Exercise directions - Below are records; please set down exactly the lines from the first through the one containing "goes to. -/".

Collected data entries:
────────

-- ==== Sys2Proof/Machine/Access.lean ====
section
/-!
DEFINITION. The acceptance of a thread's outstanding accesses at the memory, device or page they address, in the order
that R29 to R39 require; PARK, its poll and its timeout (R94, R95).
-/

namespace Sys2Proof.Machine

/-! ### Order (R30, R33, R37 to R39) -/

/-- An access is on its way. -/
def Access.isSent (x : Access) : Bool := match x.stage with
  | .sent _ => true
  | _ => false

/-- Two accesses of a thread on a die touch a byte in common. -/
def State.touches (s : State) (d : Nat) (x y : Access) : Bool := s.overlap d (x.addr, x.size) (y.addr, y.size)

/-- The device an access goes to. -/
def State.accDev (s : State) (d : Nat) (x : Access) : Option Nat :=
  match s.place d x.addr with
  | .remote dev _ => some dev
  | _ => none

/-- An access into the host memory window. -/
def State.accHost (s : State) (d : Nat) (x : Access) : Bool :=
  match s.place d x.addr with
  | .host _ => true
  | _ => false

/-- An earlier access y of the thread holds back a later one x: they overlap (R30); y acquires or x releases (R33, R79);
both go to register pages (R39); both are stores into the host window (R38) or to one other device, and y has not left
(R37). -/
def State.holdsBack (s : State) (d : Nat) (y x : Access) : Bool :=
  !y.performed &&
  (s.touches d y x || (x.size = 20 && s.overlap d (y.addr, y.size) (x.src, 24)) || y.acq || x.rel ||
   (s.accReg d y && s.accReg d x) ||
   (y.stores && x.stores && s.accHost d y && s.accHost d x) ||
   (y.stores && x.stores && !y.isSent && (s.accDev d y).isSome && s.accDev d y = s.accDev d x))

/-! ### Acceptance (R20, R32, R80, R81, R291, R474) -/

/-- A load accepted at a memory here, or in the host window. -/
def State.acceptLoad (s : State) (w : Who) (idx : Nat) (x : Access) : State :=
  let g := s.agentOf w 1
  let chk := (List.range x.size).foldl (fun st i => joinCheck st (s.checkPlace g.pid false none (s.place g.die (x.addr + i)))) stOk
  if chk ≠ stOk then s.failAccess w idx chk
  else
    let (s1, st, v) := s.readNum g x.addr x.size
    if st ≠ stOk then s1.failAccess w idx st else s1.gotAccess w idx v

/-- A store accepted at a memory here, or by the PCIe controller. -/
def State.acceptStore (s : State) (w : Who) (idx : Nat) (x : Access) : State :=
  let (s1, st) := s.memWrite (s.agentOf w 1) false none x.addr (Crypto.leBytes x.size x.data.toNat)
  if st ≠ stOk then s1.failAccess w idx st else s1.gotAccess w idx 0

/-- The source partial of an LFADD: three naturally aligned 8-byte reads (R81), each checked by the memory that it is
accepted at (R20). -/
def State.lfaddSource (s : State) (g : Agent) (src : Nat) : MemResult :=
  [src, src + 8, src + 16].foldl (fun (r : MemResult) a =>
    if r.2.1 ≠ stOk ∧ r.1.run.asks.isEmpty then r
    else
      let st := (List.range 8).foldl (fun st i => joinCheck st (r.1.checkPlace g.pid false none (r.1.placeOf g (a + i)))) stOk
      if st ≠ stOk then (r.1, st, [])
      else
        let x := r.1.memRead g a 8
        (x.1, if r.2.1 ≠ stOk then r.2.1 else x.2.1, r.2.2 ++ x.2.2)) (s, stOk, [])

/-- An LFADD whose source is refused or fails: held as any refused atomic, with the source's address (R292, R474). -/
def State.failSource' (s : State) (w : Who) (idx : Nat) (x : Access) (st : Status) : State :=
  let t := s.thread w
  (s.setThread w { t with accs := t.accs.set idx { x with addr := x.src } }).failAccess w idx st

/-- An atomic accepted at the memory that holds its address. -/
def State.acceptAtom (s : State) (w : Who) (idx : Nat) (x : Access) (op : Nat) : State :=
  let g := s.agentOf w 1
  if op = 4 then
    let (s1, st, sb) := s.lfaddSource g x.src
    s.settle (.thread w) (
      if st ≠ stOk then s1.failSource' w idx x st
      else
        let (s2, st2, v) := s1.lfaddAt g x.addr x.src sb
        if st2 ≠ stOk then s2.failAccess w idx st2 else s2.gotAccess w idx v)
  else
    let (s1, st, v) := s.atomicAt g op x.addr x.size x.data.toNat x.cmp.toNat
    if st ≠ stOk then s1.failAccess w idx st else s1.gotAccess w idx v

/-- A register access accepted at its page (R20, R22); a write of a size that registers do not take is ignored (R414), and a
thread's write never extends the Journal (R424). -/
def State.acceptReg (s : State) (w : Who) (idx : Nat) (x : Access) (a : Nat) : State :=
  let st := s.checkReg (s.agentOf w 1).pid x.stores a
  match pageOfAddr a with
  | none => s.failAccess w idx stUnmapped
  | some p =>
    if st ≠ stOk then s.failAccess w idx st
    else if x.stores then
      let s1 := s.gotAccess w idx 0
      if sizeOk (a % 4096) x.size then s1.applyWrite (.thread w) p (a % 4096) x.size (x.data.toNat % 2 ^ (8 * x.size)) else s1
    else
      let (s1, v) := s.readReg (.thread w) p (a % 4096) x.size
      s1.gotAccess w idx v

/-- The function byte of an atomic (Table 3.7): ORDER, SIZE and OP. -/
def Access.func (x : Access) (op : Nat) : Nat := bitIf x.rel 6 + bitIf x.acq 5 + bitIf (x.size = 8) 4 + op

/-- An access sent to another device as RD_REQ, WR or ATOM; it awaits its response under the TAG (R291). An LFADD whose
source is misaligned is a format fault (R81): it reads the destination's flag byte and sends no ATOM (log 60). -/
def State.sendAccess (s : State) (w : Who) (idx : Nat) (x : Access) (dev l : Nat) : State :=
  let g := s.agentOf w 1
  let tag := s.nextTag g.die
  let send := fun (s : State) (ty : BitVec 4) (n : Nat) (op : Nat) (bs : List Byte) =>
    let s1 := s.sendRemote g ty (s.remotePkt g dev l n (BitVec.ofNat 8 op) false bs)
    let y := s1.die g.die
    let s2 := s1.setDie g.die { y with pend := y.pend ++ [{ tag := tag, dst := BitVec.ofNat 6 dev, who := w }] }
    let t := s2.thread w
    s2.setThread w { t with accs := t.accs.set idx { x with stage := .sent tag } }
  let num := fun (v : Word) => Crypto.leBytes x.size v.toNat
  match x.kind with
  | .load _ => send s 1 x.size 0 []
  | .store => send s 3 x.size 0 (num x.data)
  | .atom op =>
    if op = 4 then
      let (s1, st, sb) := s.lfaddSource g x.src
      s.settle (.thread w) (
        if st ≠ stOk then s1.failSource' w idx x st
        else if x.src % 32 ≠ 0 then
          let (s2, st2, fl) := s1.memRead g (x.addr + 19) 1
          if st2 ≠ stOk then s2.failAccess w idx st2
          else s2.gotAccess w idx (stFormat.toNat + 256 * Crypto.leNat fl)
        else send s1 4 20 (x.func 4) (sb.take 20))
    else
      let bs := num x.data ++ (if op = 2 then num x.cmp else [])
      send s 4 bs.length (x.func op.toNat) bs

/-- The acceptance of an outstanding access of a thread, where no earlier one holds it back. In the fail-safe state
nothing leaves for another device (R296). -/
def State.accept (s : State) (w : Who) (idx : Nat) : State :=
  let t := s.thread w
  let d := dieOfCore w.core.toNat
  match t.accs[idx]? with
  | none => s
  | some x =>
    if x.stage ≠ .issued ∨ ¬ s.diesUp ∨ (s.failsafe ∧ (s.accDev d x).isSome) ∨ (t.accs.take idx).any (fun y => s.holdsBack d y x) then s
    else match s.place d x.addr with
      | .reg a => s.acceptReg w idx x a
      | .remote dev l => s.sendAccess w idx x dev l
      | .unmapped => s.failAccess w idx stUnmapped
      | .segment => s.failAccess w idx stSegment
      | _ => match x.kind with
        | .load _ => s.acceptLoad w idx x
        | .store => s.acceptStore w idx x
        | .atom op => s.acceptAtom w idx x op.toNat

/-- ACCESS_ACCEPTANCE (R20, R474). -/
def execAccessAcceptance (w : Who) (idx : Nat) (s : State) : Out := .next (s.accept w idx)

/-- The thread's outstanding access that matches a size, an address and, for a store, a value is accepted. -/
def State.acceptMatch (s : State) (w : Who) (addr size : Nat) (val : Option Nat) : State :=
  let d := dieOfCore w.core.toNat
  let hit := fun (x : Access) =>
    x.stage = .issued && x.size = size &&
    (match s.place d x.addr with
      | .reg a => a = addr
      | _ => false) &&
    (match val with
      | some v => x.stores && x.data.toNat % 2 ^ (8 * size) = v % 2 ^ (8 * size)
      | none => !x.stores)
  match (s.thread w).accs.findIdx? hit with
  | some i => s.accept w i
  | none => s

/-! ### PARK (R94, R95) -/

/-- The 8 bytes that PARK reads: of memory or, from a register page, as the thread reads it. -/
def State.parkRead (s : State) (w : Who) (a : Nat) : State × Status × Nat :=
  let g := s.agentOf w 1
  let chk := s.checkThread w false a 8
  if chk ≠ stOk then (s, chk, 0)
  else match s.place g.die a with
    | .reg l =>
      match pageOfAddr l with
      | some p =>
        let (s1, v) := s.readReg (.thread w) p (l % 4096) 8
        (s1, stOk, v)
      | none => (s, stUnmapped, 0)
    | _ => s.readNum g a 8

/-- PARK (R78, R94): the word is read after the thread's earlier accesses to it; where it differs from rb the thread goes
on with it in rd (log 30), else it sleeps. A word of another device is asked for first, and the thread is passed over
until it comes. -/
def execPark (w : Who) (gp : BitVec 3) (rd ra rb : BitVec 5) (t : BitVec 6) (s0 : State) : Out :=
  .next (threadExec (.park w gp rd ra rb t) w gp [ra, rb] (fun th s =>
    let a := (th.reg ra).toNat
    let d := dieOfCore w.core.toNat
    if a % 8 ≠ 0 then s.faultHere w fcMisaligned a
    else if th.accs.any (fun y => !y.performed && (y.acq || s.overlap d (y.addr, y.size) (a, 8) || s.accReg d y)) then s0
    else
      let (s1, st, v) := s.parkRead w a
      s0.settle (.thread w) (
        if st ≠ stOk then s1.accessFault w st a
        else
          let th1 := s1.thread w
          if v ≠ (th.reg rb).toNat then s1.setThread w (th1.putReg rd (BitVec.ofNat 64 v)).step
          else s1.setThread w { th1.step with st := .waitPark, wait := .park a (th.reg rb) rd t })) s0)

/-- A parked thread wakes with a word in rd; a read that fails faults it at its PARK. -/
def State.unpark (s : State) (w : Who) (a : Nat) (st : Status) (v : Nat) : State :=
  let t := s.thread w
  match t.wait with
  | .park _ _ rd _ =>
    if st ≠ stOk then (s.countSegment st).threadFault w (causeOf st) (t.pc - 4) (BitVec.ofNat 64 a)
    else s.setThread w { t.putReg rd (BitVec.ofNat 64 v) with st := .ready, wait := .none }
  | _ => s

/-- PARK_POLL (R95): an address without a monitor is read again; a changed word wakes the thread. -/
def execParkPoll (w : Who) (s : State) : Out :=
  let t := s.thread w
  match t.st, t.wait with
  | .waitPark, .park a v _ _ =>
    if ¬ s.engOn ∨ s.monitored w a then .next s
    else
      let (s1, st, n) := s.parkRead w a
      .next (s.settle (.thread w) (if st = stOk ∧ n = v.toNat then s1 else s1.unpark w a st n))
  | _, _ => .next s

/-- PARK_TIMEOUT (R94): the timeout of a PARK that set one ends its wait. -/
def execParkTimeout (w : Who) (s : State) : Out :=
  let t := s.thread w
  match t.st, t.wait with
  | .waitPark, .park a _ _ e =>
    if ¬ s.engOn ∨ e = 0 then .next s
    else
      let (s1, st, n) := s.parkRead w a
      .next (s.settle (.thread w) (s1.unpark w a st n))
  | _, _ => .next s

end Sys2Proof.Machine
end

────────

Solution to the exercise -
-- ==== Sys2Proof/Machine/Access.lean ====
section
/-!
DEFINITION. The acceptance of a thread's outstanding accesses at the memory, device or page they address, in the order
that R29 to R39 require; PARK, its poll and its timeout (R94, R95).
-/

namespace Sys2Proof.Machine

/-! ### Order (R30, R33, R37 to R39) -/

/-- An access is on its way. -/
def Access.isSent (x : Access) : Bool := match x.stage with
  | .sent _ => true
  | _ => false

/-- Two accesses of a thread on a die touch a byte in common. -/
def State.touches (s : State) (d : Nat) (x y : Access) : Bool := s.overlap d (x.addr, x.size) (y.addr, y.size)

/-- The device an access goes to. -/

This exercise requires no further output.